Segment Start: DATA EXTRACT

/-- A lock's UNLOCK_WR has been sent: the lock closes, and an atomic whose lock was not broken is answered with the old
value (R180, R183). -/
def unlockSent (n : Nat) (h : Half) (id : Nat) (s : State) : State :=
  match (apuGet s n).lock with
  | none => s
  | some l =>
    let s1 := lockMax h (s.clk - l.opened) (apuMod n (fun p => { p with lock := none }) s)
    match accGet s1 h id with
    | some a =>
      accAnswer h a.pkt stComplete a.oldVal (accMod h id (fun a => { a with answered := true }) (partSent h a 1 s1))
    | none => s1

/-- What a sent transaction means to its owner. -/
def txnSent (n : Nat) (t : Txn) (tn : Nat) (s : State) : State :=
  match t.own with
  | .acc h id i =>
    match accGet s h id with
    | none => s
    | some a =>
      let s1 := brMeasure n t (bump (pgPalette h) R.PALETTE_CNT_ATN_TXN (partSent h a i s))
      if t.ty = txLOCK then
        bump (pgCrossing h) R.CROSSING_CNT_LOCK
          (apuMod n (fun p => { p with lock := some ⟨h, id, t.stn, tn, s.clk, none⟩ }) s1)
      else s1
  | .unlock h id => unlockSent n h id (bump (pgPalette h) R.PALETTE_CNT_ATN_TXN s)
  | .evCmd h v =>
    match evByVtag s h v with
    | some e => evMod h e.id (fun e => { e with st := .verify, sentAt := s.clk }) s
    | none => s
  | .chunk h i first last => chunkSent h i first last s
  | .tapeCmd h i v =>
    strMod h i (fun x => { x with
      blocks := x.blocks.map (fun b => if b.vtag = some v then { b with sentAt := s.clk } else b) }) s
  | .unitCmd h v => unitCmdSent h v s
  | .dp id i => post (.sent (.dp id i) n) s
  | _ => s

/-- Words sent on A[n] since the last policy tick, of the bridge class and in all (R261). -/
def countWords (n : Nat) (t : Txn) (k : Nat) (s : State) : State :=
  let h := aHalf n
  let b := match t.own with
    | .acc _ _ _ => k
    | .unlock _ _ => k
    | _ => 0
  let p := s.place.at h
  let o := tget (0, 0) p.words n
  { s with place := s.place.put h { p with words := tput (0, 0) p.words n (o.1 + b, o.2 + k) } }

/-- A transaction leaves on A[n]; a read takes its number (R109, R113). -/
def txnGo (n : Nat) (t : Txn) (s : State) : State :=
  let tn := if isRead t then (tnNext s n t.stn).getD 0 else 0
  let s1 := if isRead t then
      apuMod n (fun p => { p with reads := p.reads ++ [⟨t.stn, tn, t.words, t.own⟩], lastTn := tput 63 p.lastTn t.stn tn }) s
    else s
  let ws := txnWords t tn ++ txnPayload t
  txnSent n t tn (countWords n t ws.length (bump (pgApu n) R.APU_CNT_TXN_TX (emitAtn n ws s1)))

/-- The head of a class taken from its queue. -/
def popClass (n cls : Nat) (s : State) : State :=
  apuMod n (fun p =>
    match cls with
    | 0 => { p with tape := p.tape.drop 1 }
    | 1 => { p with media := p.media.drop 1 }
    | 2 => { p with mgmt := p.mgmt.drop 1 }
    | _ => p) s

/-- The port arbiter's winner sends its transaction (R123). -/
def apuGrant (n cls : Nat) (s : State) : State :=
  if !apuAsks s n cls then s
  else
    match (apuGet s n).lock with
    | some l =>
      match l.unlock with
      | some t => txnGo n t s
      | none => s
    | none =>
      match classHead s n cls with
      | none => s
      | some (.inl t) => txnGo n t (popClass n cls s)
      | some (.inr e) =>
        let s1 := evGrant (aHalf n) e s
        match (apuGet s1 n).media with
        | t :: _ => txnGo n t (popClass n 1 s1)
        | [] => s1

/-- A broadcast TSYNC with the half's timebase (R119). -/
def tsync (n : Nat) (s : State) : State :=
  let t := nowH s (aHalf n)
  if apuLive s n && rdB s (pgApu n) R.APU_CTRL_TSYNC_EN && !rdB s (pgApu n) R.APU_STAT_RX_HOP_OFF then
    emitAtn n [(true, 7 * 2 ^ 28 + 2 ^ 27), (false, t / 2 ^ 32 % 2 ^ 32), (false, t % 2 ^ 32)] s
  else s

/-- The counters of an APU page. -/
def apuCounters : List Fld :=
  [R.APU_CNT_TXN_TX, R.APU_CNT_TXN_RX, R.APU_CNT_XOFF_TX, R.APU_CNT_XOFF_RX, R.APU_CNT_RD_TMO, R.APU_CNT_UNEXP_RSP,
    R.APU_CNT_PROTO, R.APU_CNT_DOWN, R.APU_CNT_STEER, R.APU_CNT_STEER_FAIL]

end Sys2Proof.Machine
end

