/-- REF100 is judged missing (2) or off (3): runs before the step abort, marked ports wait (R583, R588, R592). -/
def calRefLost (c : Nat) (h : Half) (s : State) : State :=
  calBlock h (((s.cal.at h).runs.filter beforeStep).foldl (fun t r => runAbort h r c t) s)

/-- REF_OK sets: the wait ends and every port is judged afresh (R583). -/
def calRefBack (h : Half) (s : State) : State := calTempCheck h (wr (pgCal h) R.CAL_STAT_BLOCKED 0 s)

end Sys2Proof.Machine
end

Segment End: DATA EXTRACT

__EXERCISE PROMPT__: In the data above, retype exactly and only the lines between the one holding "def countWords (n" and the one holding "let ws := txnWords t tn ++ txnPayload t", inclusive.

__ANSWER SECTION__:
def countWords (n : Nat) (t : Txn) (k : Nat) (s : State) : State :=
  let h := aHalf n
  let b := match t.own with
    | .acc _ _ _ => k
    | .unlock _ _ => k
    | _ => 0
  let p := s.place.at h
  let o := tget (0, 0) p.words n
  { s with place := s.place.put h { p with words := tput (0, 0) p.words n (o.1 + b, o.2 + k) } }

/-- A transaction leaves on A[n]; a read takes its number (R109, R113). -/
def txnGo (n : Nat) (t : Txn) (s : State) : State :=
  let tn := if isRead t then (tnNext s n t.stn).getD 0 else 0
  let s1 := if isRead t then
      apuMod n (fun p => { p with reads := p.reads ++ [⟨t.stn, tn, t.words, t.own⟩], lastTn := tput 63 p.lastTn t.stn tn }) s
    else s
  let ws := txnWords t tn ++ txnPayload t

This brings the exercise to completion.